That will depend on how wide his handle bars are!


----------



## jesperjes (Nov 10, 2008)

androgen said:


> did mister 2 small lights even mention what his application is ?


All I want is a decent (cheap) light on the handlebar with a wide beam pattern to light up right in front of me when I hit the singletracks in the woods. I thought that two small lights was the simple solution, but I can see that I might be wrong


----------



## androgen (Apr 28, 2005)

pucked up said:


> That will depend on how wide his handle bars are!


hehe, i actually run two lights on my helmet, but i think a single good light is better than two OK lights.

is SolarStorm that special that you would rather use two of them than a single bigger light ?


----------



## androgen (Apr 28, 2005)

jesperjes said:


> All I want is a decent (cheap) light on the handlebar with a wide beam pattern to light up right in front of me when I hit the singletracks in the woods. I thought that two small lights was the simple cheap solution, but I can see that I might be wrong


you have to realize that for a beam that is 2X as wide you need 4X as much light output for it to be equally bright. in other words area is proportional to width squared. this is why low powered lights tend to have a narrow beam.

the widest beam of any light i know of is NiteRider Pro 3600, it is also the most powerful light currently on the market - and that's not a coincidence at all.

just something for you to keep in mind ...

by the way for the woods, if you can afford NiteRider Pro ( Not just 3600 ) i think you will be very happy with it. for the road there are better lights.


----------



## scar (Jun 2, 2005)

*2x Cree XP-G (old beam shot)*









***


----------



## androgen (Apr 28, 2005)

scar said:


> 2 XPG


scar don't you think your product would be more popular if it was a tail light ? designshine tail light has been sold out ever since i learned about it and i doubt that will ever change.

i would be very interested in a DS-500 alternative, and i'm sure many people would pay as much as $300 for it. on the other hand NOBODY will ever pay $300 for a comparable headlight when you can just get a Lupine Piko.

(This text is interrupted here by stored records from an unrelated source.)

-- ==== Sys2Proof/Tests/Slice0.lean ====
section
/-! SUPPORT. Tests with expected results from 95_test_vectors.md and the rules' examples, the smoke tests of every
well-formedness check, and a witness for the hypotheses of every statement. -/

namespace Sys2Proof.Tests

open Sys2Proof.Machine

/-! ## Helpers -/

/-- An LCD handle at 0x27 with 2 rows (95_test_vectors.md notation). -/
def lcdNew : State := State.construct defaultParams .lcd 0x27 .two

/-- An OLED handle at 0x3C with 2 rows. -/
def oledNew : State := State.construct defaultParams .oled 0x3C .two

/-- A handle with the shadows of INIT (70_reset_and_hazards.md R251) and an empty trace. -/
def initialised (s : State) : State :=
  { s with
    initialized := true, entryMode := some initEntryMode, displayControl := some initDisplayControl
    functionSet := some (initFunctionSet s.rows) }

/-- The LCD handle "after INIT", its trace left out. -/
def lcd : State := initialised lcdNew

/-- The OLED handle "after INIT", its trace left out. -/
def oled : State := setToggle (some false, some false) (initialised oledNew)

/-- The events of an outcome on a handle with an empty trace. -/
def events : StepOutcome → List Event
  | .next t => t.trace
  | .fault _ | .refused _ => []

/-- The last result of an outcome. -/
def result : StepOutcome → Option Result
  | .next t => t.results.getLast?
  | .fault _ | .refused _ => none

/-- A field of an outcome's next state. -/
def field {α : Type} (f : State → Option α) : StepOutcome → Option α
  | .next t => f t
  | .fault _ | .refused _ => none

/-- `T[b]` on LCD. -/
def tx (b : Byte) : Event := .txn 0x27 [b]

/-- One strobe `T[a] T[b] W1 T[a] W1`. -/
def st (a b : Byte) : List Event := [tx a, tx b, .wait 1, tx a, .wait 1]

/-- `T[80,c] W10000` on OLED. -/
def oc (c : Byte) : List Event := [.txn 0x3C [0x80, c], .wait 10000]

/-- `T[40,d]` on OLED. -/
def od (d : Byte) : List Event := [.txn 0x3C [0x40, d]]

/-! ## Decoding (95_test_vectors.md 2.1) and the words of 30_encoding.md R73 -/

theorem test_decode_init : decode [0x01] = .request .init [] := by decide
theorem test_decode_clear : decode [0x02, 0x09] = .request .clear [0x09] := by decide
theorem test_decode_home : decode [0x03] = .request .home [] := by decide
theorem test_decode_move : decode [0x04, 0x03, 0x05] = .request (.move 3 5) [] := by decide
theorem test_decode_move_large : decode [0x04, 0x07, 0xFF] = .request (.move 7 255) [] := by decide
theorem test_decode_dispoff : decode [0x10] = .request .dispoff [] := by decide
theorem test_decode_dispon : decode [0x11] = .request .dispon [] := by decide
theorem test_decode_cursoroff : decode [0x12] = .request .cursoroff [] := by decide
theorem test_decode_cursoron : decode [0x13] = .request .cursoron [] := by decide
theorem test_decode_blinkoff : decode [0x14] = .request .blinkoff [] := by decide
theorem test_decode_blinkon : decode [0x15] = .request .blinkon [] := by decide
theorem test_decode_shcurl : decode [0x20] = .request .shcurl [] := by decide
theorem test_decode_shcurr : decode [0x21] = .request .shcurr [] := by decide
theorem test_decode_shdispl : decode [0x22] = .request .shdispl [] := by decide
theorem test_decode_shdispr : decode [0x23] = .request .shdispr [] := by decide
theorem test_decode_textrtl : decode [0x30] = .request .textrtl [] := by decide
theorem test_decode_textltr : decode [0x31] = .request .textltr [] := by decide
theorem test_decode_autoshiftoff : decode [0x32] = .request .autoshiftoff [] := by decide
theorem test_decode_autoshifton : decode [0x33] = .request .autoshifton [] := by decide
theorem test_decode_backlightoff : decode [0x40] = .request .backlightoff [] := by decide
theorem test_decode_backlighton : decode [0x41] = .request .backlighton [] := by decide
theorem test_decode_bright : decode [0x50, 0x40] = .request (.bright 0x40) [] := by decide
theorem test_decode_glyph :
    decode [0x60, 0x02, 0x0E, 0x11, 0x11, 0x11, 0x1F, 0x1B, 0x1B, 0x1F] =
      .request (.glyph 2 0x0E 0x11 0x11 0x11 0x1F 0x1B 0x1B 0x1F) [] := by decide
theorem test_decode_write : decode [0x70, 0x41] = .request (.write 0x41) [] := by decide

/-- V-DEC-7 to V-DEC-9. -/
theorem test_decode_illegal :
    [0x00, 0xFF, 0x05, 0x16, 0x24, 0x34, 0x42, 0x51, 0x61, 0x71].all
      (fun b : Byte => decode [b] == .illegal b []) = true := by decide

/-- V-DEC-10 to V-DEC-12, and the empty string of R77. -/
theorem test_decode_truncated :
    decode [0x04, 0x01] = .truncated 0x04 ∧ decode [0x70] = .truncated 0x70 ∧
    decode [0x60, 0x02, 0x0E] = .truncated 0x60 ∧ decode [] = .empty := by decide

/-- The table's words: byte 0 in bits 7..0, operands above. -/
theorem test_table_words :
    decodeTableWord 8 0x01 = some .init ∧ decodeTableWord 24 0x050304 = some (.move 3 5) ∧
    decodeTableWord 8 0x70 = some (.write 0) ∧ decodeTableWord 16 0x4170 = some (.write 0x41) ∧
    decodeTableWord 8 0x00 = none := by decide +kernel

/-- A placed word is run by the very next step, from reset too. -/
theorem test_placed_word :
    events (step (lcd.withFetchWord 16 0x4170)) = st 0x49 0x4D ++ st 0x19 0x1D ∧
    result (step (State.reset.withFetchWord 8 0x01)) = some (.ok none) ∧
    field (fun t => some t.input) (step (State.reset.withFetchWord 8 0x01)) = some [] := by decide +kernel

/-! ## The assembler (30_encoding.md R78) -/

theorem test_assemble_examples :
    assembleLine ("INIT".toList) = some [.init] ∧ assembleLine ("MOVE 1, 5".toList) = some [.move 1 5] ∧
    assembleLine ("WRITE 'A'".toList) = some [.write 0x41] ∧
    assembleLine ("BRIGHT 0x80".toList) = some [.bright 0x80] := by decide +kernel

theorem test_assemble_glyph :
    assembleLine ("GLYPH 2, [0x0E, 0x11, 0x11, 0x11, 0x1F, 0x1B, 0x1B, 0x1F]".toList) =
      some [.glyph 2 0x0E 0x11 0x11 0x11 0x1F 0x1B 0x1B 0x1F] ∧
    assembleLine ("GLYPH 2, [0x0E]".toList) = none := by decide +kernel

theorem test_assemble_pseudo :
    assembleLine ("TEXTDIR false".toList) = some [.textrtl] ∧
    assembleLine ("AUTOSHIFT true".toList) = some [.autoshifton] ∧
    assembleLine ("BACKLIGHT 1".toList) = some [.backlighton] ∧
    assembleLine ("PRINT \"Hi,\"".toList) = some [.write 0x48, .write 0x69, .write 0x2C] ∧
    assembleLine ("WRITE ','".toList) = some [.write 0x2C] ∧ assembleLine ("NOP".toList) = none ∧
    assembleLine ("WRITE 256".toList) = none := by decide +kernel

/-! ## Well-formedness: each check refuses an ill-formed term -/

theorem test_defaults_wf : defaultParams.wf = true := by decide +kernel
theorem test_cmd_overlap_refused : cmdCheck { defaultCmd with dctlC := 0x04 } = false := by decide
theorem test_cmd_literal_refused : cmdSyncLiteral { defaultCmd with fsetDl := 0x40 } = false := by decide
theorem test_cmd_low_nibble_refused : cmdLowNibblesZero { defaultCmd with fset := 0x21 } = false := by decide
theorem test_pin_twice_refused : pinCheck { defaultPin with bl := 2 } = false := by decide
theorem test_pin_range_refused : pinCheck { defaultPin with rwLine := 8 } = false := by decide
theorem test_oled_mode_refused : oledModeCheck { defaultOledMode with cmdMode := 0x40 } = false := by decide
/-- R207 check 1. -/
theorem test_init_seq_rows_refused :
    initSeqRowsCheck { defaultOledInitSeq with rows2 := defaultInitSeqAt .three } = false := by decide
/-- R207 check 2: RE left at 1; SD toggled with RE = 0. -/
theorem test_toggle_refused :
    toggleCheck [.cmd 0x2A .re1, .cmd 0x78 .sd0] = false ∧
    toggleCheck [.cmd 0x28 .re0, .cmd 0x78 .sd0] = false ∧
    toggleCheck [.cmd 0x2A .re1, .cmd 0x78 .sd0, .cmd 0x28 .re0] = true := by decide
/-- R207 check 3: the last entry; the clear before it. -/
theorem test_init_seq_end_refused :
    initSeqEndCheck defaultCmd defaultRowOffset [.cmd 0x01 .keep, .cmd 0xC0 .keep] = false ∧
    initSeqEndCheck defaultCmd defaultRowOffset [.cmd 0x80 .keep] = false ∧
    initSeqEndCheck defaultCmd defaultRowOffset [.cmd 0x01 .keep, .cmd 0x80 .keep] = true := by decide
/-- R207 check 4: five entries; a data entry; the value twice; the value nowhere. -/
theorem test_bright_seq_refused :
    oledBrightSeqCheck (defaultOledBrightSeq.drop 1) = false ∧
    oledBrightSeqCheck (defaultOledBrightSeq.set 2 (.fixed (.dat 0x81))) = false ∧
    oledBrightSeqCheck (defaultOledBrightSeq.set 2 .value) = false ∧
    oledBrightSeqCheck (defaultOledBrightSeq.set 3 (.fixed (.cmd 0x40 .keep))) = false ∧
    oledBrightSeqCheck defaultOledBrightSeq = true := by decide
/-- Ill-formed parameters build no handle, nor do `ROWS` 0 and 5 or `ADDR` 128 (10_state.md R23). -/
theorem test_construct_refused :
    constructHandle { defaultParams with pin := { defaultPin with bl := 2 } } .lcd 0x27 2 = none ∧
    constructHandle defaultParams .lcd 0x27 0 = none ∧ constructHandle defaultParams .lcd 0x27 5 = none ∧
    constructHandle defaultParams .oled 128 1 = none ∧
    constructHandle defaultParams .oled 127 4 = some (State.construct defaultParams .oled 127 .four) := by
  decide +kernel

i would be interested in a ~ 1,000 lumen red tail light with a beam pattern somewhere between a Dinotte 400R and Red Zone 8.

aside from the fact that DS-500 is always sold out what puts me away from trying to source one is a hotspot it has in the middle, which prevents you from being able to use it at maximum setting at night.

an ideal tail light for me would be DS-500 minus that hotspot in the center, and with perhaps double the lumens and even wider, more RZ8-like spill.

i think if you make a light like that you won't need to promote it in every thread - it is going to be sold out the moment you make it.


----------



## scar (Jun 2, 2005)

*I understand you are new around here*

My miniature 2 LED light with battery mounted to the helmet was the first like it at the time (over 5 years ago!). It was the time of "light wars" when everyone was trying to build/sell monster lights. Lupine came out with the Piko a few years later  I have lights being used all over the world by commuters, mtn bikers, and endurance racers. Don't need to advertise other than word of mouth and posting up here on MTBR. Please give me a break, I am not even close to trying to push my lights in every thread. I am simply picking the threads that I think are appropriate and trying to show people there are other options than disposable Chinese lights. How about a product produced with "personal pride", you ever hear about one of those nowadays?

That is what is so great about getting a "custom" built light from me. You can choose bar mounted, helmet mounted, or a tailight. What LED's do you want - XP-G2's or XM-L2's? What color of LED's to you want - 5000K or 6500K? You want a tail light? What color - red or amber?

Here, check out all my previous posts - http://forums.mtbr.com/search.php?searchid=84216. This is not the only forum I post in :thumbsup:

***


----------



## androgen (Apr 28, 2005)

scar said:


> My miniature 2 LED light with battery mounted to the helmet was the first like it at the time (over 5 years ago!).


well that's what you have to do when you're a little guy going up against the big boys - you have to out-innovate them - not once, but all the time.

even Lupine can barely sell the Pikos any more because there are so many clones out there.

5 years is LOOOOONG time in LED business.

today there are bar and helmet lights for every budget and taste - made in China, US, Germany or Britain - whichever pleases the customer. my helmet light for example is designed and assembled in US.

there just aren't any niches left in headlight market IMO.

on the other hand in the tail light market there is only Dinotte, NiteFlux, DesignShine and that's it. all 3 have severe shortcomings:

Dinotte - no usable spill.
NiteFlux - not bright enough to stand out against car tail lights.
DesignShine - sold out. always.

in other words, the field is still open.

the field is even more open for spoke lights. the only contenders here are MonkeyLectric and Bike After Dark ( i own both ). and again, both have serious shortcomings:

MonkeyLectric - expensive, heavy, cumbersome, looks reta4ded.
Bike After Dark - fragile, no color options, no possibility of dimming etc.

that field is WIDE open.

what i'm saying is that as a little guy ( as opposed to something like NiteRider, Lupine, or Light & Motion ) you should focus on innovating, and there are only certain areas in which one can still meaningfully innovate.

i just gave you two.

a third area even more neglected is a helmet mounted tail light. here there is only ONE contender altogether ! and that is of course Red Zone 8.

in the end its up to you. if you want to be squeezed on one side by big companies and on the other by chinese slave labor then don't innovate.


----------



## fightnut (Jul 5, 2007)

If you can't come close to staying on topic, don't post!

Anyway, back to the OP's question. If you want a wide beam pattern that will light up right in front of you maybe consider something like this: FandyFire YR-01 CREE XP-G R5 1000 LM 3 Mode Bike Light - Grey (6x18650)

It should be a pretty floody/wide pattern. And it should be pretty bright, and it's fairly cheap. There are really tons of options, that's just one.


----------



## mack_turtle (Jan 6, 2009)

*one vs. two handlebar lights*

crap, I meant to put this in a new thread. please delete.


----------